The biologists and experts don't recommend winter feeding and recommend Mother Nature will look after them. But many people do and this will cause many problems to habitat and the herd.
If you had to really feed deer on your property I would hinge cut a few hardwoods, semi-hardwoods and white cedar in or very near the yarding area and inside good cover. Don't cut all the trees in one area and spread out the downed trees and you don't want to destroy the thermal cover (conifers) of the yarding area. A deer's metabolism slows down during the winter so they don't need much food and by you cutting trees in their yarding area might stress them out. Some people feed processed feed or grains and even hay which is not recommended this all costs big bucks (no pun) and not cost effective.

If you provide good food through late summer and fall such as well fertilized food plots of clover, grains, brassica's, corn, soyabeans etc.. The deer will go into winter with a good storage of body fat.
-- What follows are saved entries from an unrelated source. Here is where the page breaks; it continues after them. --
-- ==== Sys2Proof/Machine/PrintCommands.lean ====
section
/-! DEFINITION. The commands of beats, commits, the plan and the print path (chapters 02, 09, 10): each is its unit's operation, performed at its instant. -/
namespace Sys2Proof.Machine

/-- BEAT_BOUNDARY (R17). `unit` is the code of R26 of a unit that had not completed the last beat's work for the
planes of the mask `planes`, or 0. -/
def execBeatBoundary (dt unit planes : Nat) (s : State) : Host.Outcome State Fault Refusal :=
  perform dt s (fun d => afterCommand (beatBoundary unit planes d))

/-- COMMIT_CANCEL (R28). PG_COMMIT of `page` with MODE 0. -/
def execCommitCancel (dt : Nat) (page : Fin 128) (s : State) : Host.Outcome State Fault Refusal :=
  perform dt s (fun d => afterCommand (pgCommitWrite page 0 0 d))

/-- COMMIT_IMMEDIATE (R28). PG_COMMIT of `page` with MODE 1. -/
def execCommitImmediate (dt : Nat) (page : Fin 128) (s : State) : Host.Outcome State Fault Refusal :=
  perform dt s (fun d => afterCommand (pgCommitWrite page 1 0 d))

/-- COMMIT_NEXT_BEAT (R28). PG_COMMIT of `page` with MODE 2. -/
def execCommitNextBeat (dt : Nat) (page : Fin 128) (s : State) : Host.Outcome State Fault Refusal :=
  perform dt s (fun d => afterCommand (pgCommitWrite page 2 0 d))

/-- COMMIT_AT_EPOCH (R30). PG_COMMIT of `page` with MODE 3 and TARGET `target`. -/
def execCommitAtEpoch (dt : Nat) (page : Fin 128) (target : Nat) (s : State) : Host.Outcome State Fault Refusal :=
  perform dt s (fun d => afterCommand (pgCommitWrite page 3 target d))

/-- PLAN_CHECK_DONE (R24). The checker's time is over. -/
def execPlanCheckDone (dt : Nat) (s : State) : Host.Outcome State Fault Refusal :=
  perform dt s (fun d => afterCommand (planChecked d))

/-- PLAN_STOP_EPOCH (R34). PLAN_STOP with MODE 1. -/
def execPlanStopEpoch (dt : Nat) (s : State) : Host.Outcome State Fault Refusal :=
  perform dt s (fun d => afterCommand (planStopWrite 1 d))

/-- PLAN_STOP_LINE (R34). PLAN_STOP with MODE 2. -/
def execPlanStopLine (dt : Nat) (s : State) : Host.Outcome State Fault Refusal :=
  perform dt s (fun d => afterCommand (planStopWrite 2 d))

/-- PLAN_END (R34). Effective once every plane has ended. -/
def execPlanEnd (dt : Nat) (s : State) : Host.Outcome State Fault Refusal :=
  perform dt s (fun d => afterCommand (planEnd d))

/-- FIRE_FRAME_LAUNCH (R215). `delays` gives for each bound port of the plane, ascending, how long after its instant
the frame started, ps. -/
def execFireFrameLaunch (dt : Nat) (plane : Fin 8) (delays : List Nat) (s : State) : Host.Outcome State Fault
    Refusal :=
  perform dt s (fun d => afterCommand (fireLaunch plane delays d))

/-- FIRE_STROBE (R217). The port's oldest requested strobe. -/
def execFireStrobe (dt : Nat) (port : Fin 32) (s : State) : Host.Outcome State Fault Refusal :=
  perform dt s (fun d => afterCommand (fireStrobe port d))

/-- NOZ_SH_LO_WRITE (R188). NOZ_SH_LO. -/
def execNozShLoWrite (dt : Nat) (value : Word) (s : State) : Host.Outcome State Fault Refusal :=
  perform dt s (fun d => afterCommand (registerWrite R.NOZ_SH_LO value.toNat d))

/-- NOZ_WEAR_LO_WRITE (R189). NOZ_WEAR_LO. -/
def execNozWearLoWrite (dt : Nat) (value : Word) (s : State) : Host.Outcome State Fault Refusal :=
  perform dt s (fun d => afterCommand (registerWrite R.NOZ_WEAR_LO value.toNat d))

/-- PLOG_SENT_WRITE (R209). PLOG_SENT. -/
def execPlogSentWrite (dt : Nat) (value : Word) (s : State) : Host.Outcome State Fault Refusal :=
  perform dt s (fun d => afterCommand (registerWrite R.PLOG_SENT value.toNat d))

/-- PLOG_RING_REWRITE (R209). `reg` 0 PLOG_BASE_LO, 1 PLOG_BASE_HI, 2 PLOG_SIZE. -/
def execPlogRingRewrite (dt : Nat) (reg : Fin 3) (value : Word) (s : State) : Host.Outcome State Fault Refusal :=
  perform dt s (fun d => afterCommand (registerWrite (R.PLOG_BASE_LO + 4 * reg) value.toNat d))

end Sys2Proof.Machine
end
All the deer that we shot this fall had about 3/4" of body fat and I have never seen that much body fat in all these years of hunting my property.
Yearlings are usually the first to die off during the winter because their bodies are growing and very little body fat is produced and stored for winter.
I guess it all depends on the length of this nasty weather and certain factors such as cold temperatures and snow depth and maybe Mother Nature will gives us a early spring or milder weather in the near future.

Friggs
Edited by Friggs, Jan 7 2015, 11:43 AM.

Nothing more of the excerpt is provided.